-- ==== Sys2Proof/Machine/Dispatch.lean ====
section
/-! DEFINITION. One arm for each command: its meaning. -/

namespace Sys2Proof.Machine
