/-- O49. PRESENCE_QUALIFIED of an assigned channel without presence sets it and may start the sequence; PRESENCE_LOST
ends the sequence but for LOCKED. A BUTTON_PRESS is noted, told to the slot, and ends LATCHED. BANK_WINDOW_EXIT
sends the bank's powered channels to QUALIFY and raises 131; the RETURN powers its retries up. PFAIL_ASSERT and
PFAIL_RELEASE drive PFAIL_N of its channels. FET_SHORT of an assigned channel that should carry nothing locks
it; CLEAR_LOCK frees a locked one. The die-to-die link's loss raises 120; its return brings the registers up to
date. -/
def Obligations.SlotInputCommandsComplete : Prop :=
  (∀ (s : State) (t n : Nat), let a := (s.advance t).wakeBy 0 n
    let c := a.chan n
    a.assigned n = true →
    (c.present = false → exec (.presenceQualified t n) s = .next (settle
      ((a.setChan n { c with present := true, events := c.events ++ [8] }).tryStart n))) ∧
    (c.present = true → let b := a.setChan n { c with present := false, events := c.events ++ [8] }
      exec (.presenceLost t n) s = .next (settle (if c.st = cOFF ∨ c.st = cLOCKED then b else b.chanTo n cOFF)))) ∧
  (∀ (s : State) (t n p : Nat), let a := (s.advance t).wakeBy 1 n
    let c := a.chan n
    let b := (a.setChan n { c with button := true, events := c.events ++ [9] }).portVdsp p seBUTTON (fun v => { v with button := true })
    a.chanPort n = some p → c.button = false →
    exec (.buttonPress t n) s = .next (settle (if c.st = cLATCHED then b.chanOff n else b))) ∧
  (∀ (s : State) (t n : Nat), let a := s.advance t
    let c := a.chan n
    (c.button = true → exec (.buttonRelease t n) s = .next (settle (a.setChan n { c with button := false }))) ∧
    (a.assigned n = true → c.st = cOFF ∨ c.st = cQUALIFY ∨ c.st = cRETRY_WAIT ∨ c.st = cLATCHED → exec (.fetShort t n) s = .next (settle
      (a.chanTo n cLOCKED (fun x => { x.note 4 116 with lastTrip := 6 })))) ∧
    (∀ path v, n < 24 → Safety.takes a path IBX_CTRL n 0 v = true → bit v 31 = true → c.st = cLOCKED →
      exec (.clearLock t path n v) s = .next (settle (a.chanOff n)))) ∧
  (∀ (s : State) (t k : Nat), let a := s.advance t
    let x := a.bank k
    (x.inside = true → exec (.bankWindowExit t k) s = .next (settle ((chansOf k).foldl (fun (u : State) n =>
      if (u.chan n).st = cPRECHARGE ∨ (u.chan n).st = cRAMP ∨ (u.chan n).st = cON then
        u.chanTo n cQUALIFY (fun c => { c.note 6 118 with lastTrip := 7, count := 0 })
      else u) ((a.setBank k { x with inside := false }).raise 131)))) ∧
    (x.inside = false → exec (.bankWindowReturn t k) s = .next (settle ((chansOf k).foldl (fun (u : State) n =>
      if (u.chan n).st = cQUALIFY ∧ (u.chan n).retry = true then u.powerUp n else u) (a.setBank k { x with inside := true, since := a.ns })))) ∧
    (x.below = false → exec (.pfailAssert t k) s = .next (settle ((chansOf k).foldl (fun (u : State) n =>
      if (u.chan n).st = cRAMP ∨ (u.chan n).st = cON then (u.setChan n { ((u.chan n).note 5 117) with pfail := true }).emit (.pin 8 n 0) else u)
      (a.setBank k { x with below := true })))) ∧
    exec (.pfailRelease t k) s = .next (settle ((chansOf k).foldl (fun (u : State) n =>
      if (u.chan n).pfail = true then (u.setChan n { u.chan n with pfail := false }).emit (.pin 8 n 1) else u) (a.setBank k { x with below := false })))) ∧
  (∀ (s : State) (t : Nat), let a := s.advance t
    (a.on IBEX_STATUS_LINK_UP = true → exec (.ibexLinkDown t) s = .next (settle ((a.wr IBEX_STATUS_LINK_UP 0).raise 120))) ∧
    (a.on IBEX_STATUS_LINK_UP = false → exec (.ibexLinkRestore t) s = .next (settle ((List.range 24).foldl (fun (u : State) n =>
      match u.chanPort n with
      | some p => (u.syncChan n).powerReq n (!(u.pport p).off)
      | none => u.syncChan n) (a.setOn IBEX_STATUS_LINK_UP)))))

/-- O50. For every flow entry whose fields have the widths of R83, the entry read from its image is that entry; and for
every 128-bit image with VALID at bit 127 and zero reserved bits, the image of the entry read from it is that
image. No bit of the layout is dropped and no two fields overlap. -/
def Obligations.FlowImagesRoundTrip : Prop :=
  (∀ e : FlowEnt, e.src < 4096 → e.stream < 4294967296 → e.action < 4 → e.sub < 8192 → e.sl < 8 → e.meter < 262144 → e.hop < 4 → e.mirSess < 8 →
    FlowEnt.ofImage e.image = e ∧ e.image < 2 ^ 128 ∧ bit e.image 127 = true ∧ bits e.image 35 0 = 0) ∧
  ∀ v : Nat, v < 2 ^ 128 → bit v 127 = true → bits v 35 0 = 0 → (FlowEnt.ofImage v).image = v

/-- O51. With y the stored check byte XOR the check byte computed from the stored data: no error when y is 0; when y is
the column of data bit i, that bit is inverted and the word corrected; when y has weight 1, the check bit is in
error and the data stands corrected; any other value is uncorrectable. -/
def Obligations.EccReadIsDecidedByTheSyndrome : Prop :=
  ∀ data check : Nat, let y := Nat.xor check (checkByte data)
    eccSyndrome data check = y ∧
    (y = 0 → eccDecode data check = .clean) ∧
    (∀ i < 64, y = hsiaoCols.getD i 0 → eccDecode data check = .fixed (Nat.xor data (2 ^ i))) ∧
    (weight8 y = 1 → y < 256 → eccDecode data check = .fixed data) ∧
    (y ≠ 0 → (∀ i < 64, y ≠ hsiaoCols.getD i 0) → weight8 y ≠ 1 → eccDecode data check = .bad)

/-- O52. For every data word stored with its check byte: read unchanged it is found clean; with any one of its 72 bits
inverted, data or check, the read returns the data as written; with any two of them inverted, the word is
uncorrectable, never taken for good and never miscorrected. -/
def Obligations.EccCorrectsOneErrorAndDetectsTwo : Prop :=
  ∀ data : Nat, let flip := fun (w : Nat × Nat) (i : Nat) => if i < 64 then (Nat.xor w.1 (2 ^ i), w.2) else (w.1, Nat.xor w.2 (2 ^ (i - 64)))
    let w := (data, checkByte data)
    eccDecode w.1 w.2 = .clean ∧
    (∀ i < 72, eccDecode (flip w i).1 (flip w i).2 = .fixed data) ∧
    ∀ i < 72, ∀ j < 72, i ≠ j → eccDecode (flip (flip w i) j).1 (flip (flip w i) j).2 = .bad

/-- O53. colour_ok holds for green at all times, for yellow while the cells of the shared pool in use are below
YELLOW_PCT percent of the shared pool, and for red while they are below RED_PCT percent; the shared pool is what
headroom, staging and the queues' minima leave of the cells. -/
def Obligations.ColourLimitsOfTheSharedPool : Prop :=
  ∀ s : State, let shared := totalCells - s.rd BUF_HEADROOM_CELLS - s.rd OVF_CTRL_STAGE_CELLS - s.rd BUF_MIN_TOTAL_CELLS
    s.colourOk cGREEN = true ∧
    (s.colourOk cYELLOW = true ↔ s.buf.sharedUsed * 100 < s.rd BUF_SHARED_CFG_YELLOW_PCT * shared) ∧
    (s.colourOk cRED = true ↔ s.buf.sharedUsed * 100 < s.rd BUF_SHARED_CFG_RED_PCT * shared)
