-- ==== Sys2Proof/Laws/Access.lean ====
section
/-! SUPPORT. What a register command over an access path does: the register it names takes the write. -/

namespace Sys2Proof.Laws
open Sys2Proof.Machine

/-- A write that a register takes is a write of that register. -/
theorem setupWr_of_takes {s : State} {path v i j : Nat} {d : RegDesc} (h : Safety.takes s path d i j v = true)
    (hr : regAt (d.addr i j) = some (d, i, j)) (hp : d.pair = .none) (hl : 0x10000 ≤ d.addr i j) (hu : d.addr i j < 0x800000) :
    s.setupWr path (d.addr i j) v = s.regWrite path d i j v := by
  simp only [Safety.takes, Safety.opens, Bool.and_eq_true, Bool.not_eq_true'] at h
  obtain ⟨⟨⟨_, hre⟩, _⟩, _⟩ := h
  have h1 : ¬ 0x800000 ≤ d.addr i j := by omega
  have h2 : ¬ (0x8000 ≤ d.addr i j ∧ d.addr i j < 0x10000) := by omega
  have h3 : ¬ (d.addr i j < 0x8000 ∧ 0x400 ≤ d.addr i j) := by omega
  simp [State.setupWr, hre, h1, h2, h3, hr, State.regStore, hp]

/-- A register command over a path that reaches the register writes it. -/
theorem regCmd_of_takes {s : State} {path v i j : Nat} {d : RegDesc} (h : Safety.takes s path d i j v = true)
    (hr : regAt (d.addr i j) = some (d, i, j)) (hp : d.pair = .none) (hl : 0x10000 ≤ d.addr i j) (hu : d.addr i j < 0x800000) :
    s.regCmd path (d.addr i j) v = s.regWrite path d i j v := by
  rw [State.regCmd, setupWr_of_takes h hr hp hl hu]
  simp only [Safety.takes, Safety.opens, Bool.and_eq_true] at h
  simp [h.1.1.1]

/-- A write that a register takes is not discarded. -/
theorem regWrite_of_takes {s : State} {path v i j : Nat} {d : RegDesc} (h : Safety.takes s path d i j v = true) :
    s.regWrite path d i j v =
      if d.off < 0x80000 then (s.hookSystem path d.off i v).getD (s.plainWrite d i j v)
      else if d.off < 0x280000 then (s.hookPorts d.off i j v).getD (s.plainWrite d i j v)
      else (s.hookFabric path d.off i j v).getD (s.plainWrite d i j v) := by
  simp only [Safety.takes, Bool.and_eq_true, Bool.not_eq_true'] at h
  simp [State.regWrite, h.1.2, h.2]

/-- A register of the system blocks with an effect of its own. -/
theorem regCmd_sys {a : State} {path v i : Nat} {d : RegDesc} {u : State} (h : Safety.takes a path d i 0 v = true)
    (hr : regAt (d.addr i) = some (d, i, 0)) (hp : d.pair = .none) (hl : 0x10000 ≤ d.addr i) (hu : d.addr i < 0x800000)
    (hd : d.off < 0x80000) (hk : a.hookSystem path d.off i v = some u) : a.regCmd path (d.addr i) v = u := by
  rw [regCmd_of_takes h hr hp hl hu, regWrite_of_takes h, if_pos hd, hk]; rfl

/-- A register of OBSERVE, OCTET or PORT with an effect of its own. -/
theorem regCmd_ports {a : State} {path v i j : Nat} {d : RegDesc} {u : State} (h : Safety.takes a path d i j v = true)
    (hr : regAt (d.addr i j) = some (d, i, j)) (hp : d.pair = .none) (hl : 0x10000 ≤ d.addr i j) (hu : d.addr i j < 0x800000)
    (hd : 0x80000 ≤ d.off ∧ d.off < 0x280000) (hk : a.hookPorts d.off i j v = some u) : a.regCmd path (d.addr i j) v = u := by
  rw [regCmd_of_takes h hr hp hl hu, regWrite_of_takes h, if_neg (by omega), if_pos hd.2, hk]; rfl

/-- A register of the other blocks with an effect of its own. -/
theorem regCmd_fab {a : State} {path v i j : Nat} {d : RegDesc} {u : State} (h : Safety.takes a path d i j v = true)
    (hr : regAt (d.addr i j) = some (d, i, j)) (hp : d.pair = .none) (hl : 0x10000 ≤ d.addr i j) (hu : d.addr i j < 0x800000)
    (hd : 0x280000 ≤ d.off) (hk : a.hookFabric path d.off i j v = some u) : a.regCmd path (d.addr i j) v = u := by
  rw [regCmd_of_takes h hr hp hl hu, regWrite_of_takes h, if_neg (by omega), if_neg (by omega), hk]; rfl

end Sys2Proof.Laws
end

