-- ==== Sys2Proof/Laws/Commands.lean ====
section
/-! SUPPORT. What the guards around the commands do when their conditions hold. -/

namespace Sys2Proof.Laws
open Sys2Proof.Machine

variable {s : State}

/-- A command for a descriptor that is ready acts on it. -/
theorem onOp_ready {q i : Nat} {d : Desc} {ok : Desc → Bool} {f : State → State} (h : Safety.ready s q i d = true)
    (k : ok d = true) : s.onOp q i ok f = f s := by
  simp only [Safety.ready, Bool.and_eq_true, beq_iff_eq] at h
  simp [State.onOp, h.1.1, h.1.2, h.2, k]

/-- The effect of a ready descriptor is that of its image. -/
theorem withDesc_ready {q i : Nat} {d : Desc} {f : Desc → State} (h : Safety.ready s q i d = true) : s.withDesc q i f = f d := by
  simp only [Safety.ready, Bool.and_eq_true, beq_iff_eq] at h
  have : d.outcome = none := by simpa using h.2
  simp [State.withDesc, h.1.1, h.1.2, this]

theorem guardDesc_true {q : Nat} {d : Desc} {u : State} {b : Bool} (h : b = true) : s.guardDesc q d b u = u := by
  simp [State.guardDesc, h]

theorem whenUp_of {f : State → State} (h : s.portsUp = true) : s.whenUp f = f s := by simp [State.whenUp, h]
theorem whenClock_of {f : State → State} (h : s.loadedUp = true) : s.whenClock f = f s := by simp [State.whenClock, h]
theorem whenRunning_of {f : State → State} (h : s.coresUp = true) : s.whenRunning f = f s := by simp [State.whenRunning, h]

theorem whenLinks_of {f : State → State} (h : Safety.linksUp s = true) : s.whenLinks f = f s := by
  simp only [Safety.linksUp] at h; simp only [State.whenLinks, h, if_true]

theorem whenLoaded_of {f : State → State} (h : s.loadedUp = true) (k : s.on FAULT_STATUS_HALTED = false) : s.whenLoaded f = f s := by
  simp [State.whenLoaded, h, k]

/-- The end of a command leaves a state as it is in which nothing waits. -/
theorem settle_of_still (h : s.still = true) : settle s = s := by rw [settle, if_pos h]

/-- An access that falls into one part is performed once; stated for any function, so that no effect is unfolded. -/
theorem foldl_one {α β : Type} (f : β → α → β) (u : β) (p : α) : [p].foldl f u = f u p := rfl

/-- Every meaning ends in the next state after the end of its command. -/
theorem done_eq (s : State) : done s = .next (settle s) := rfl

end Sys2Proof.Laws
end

### Try it
Return every line of the listing that has the word "ready" in it.

### Answer to this exercise
/-- A command for a descriptor that is ready acts on it. -/
theorem onOp_ready {q i : Nat} {d : Desc} {ok : Desc → Bool} {f : State → State} (h : Safety.ready s q i d = true)
  simp only [Safety.ready, Bool.and_eq_true, beq_iff_eq] at h
/-- The effect of a ready descriptor is that of its image. -/
theorem withDesc_ready {q i : Nat} {d : Desc} {f : Desc → State} (h : Safety.ready s q i d = true) : s.withDesc q i f = f d := by
  simp only [Safety.ready, Bool.and_eq_true, beq_iff_eq] at h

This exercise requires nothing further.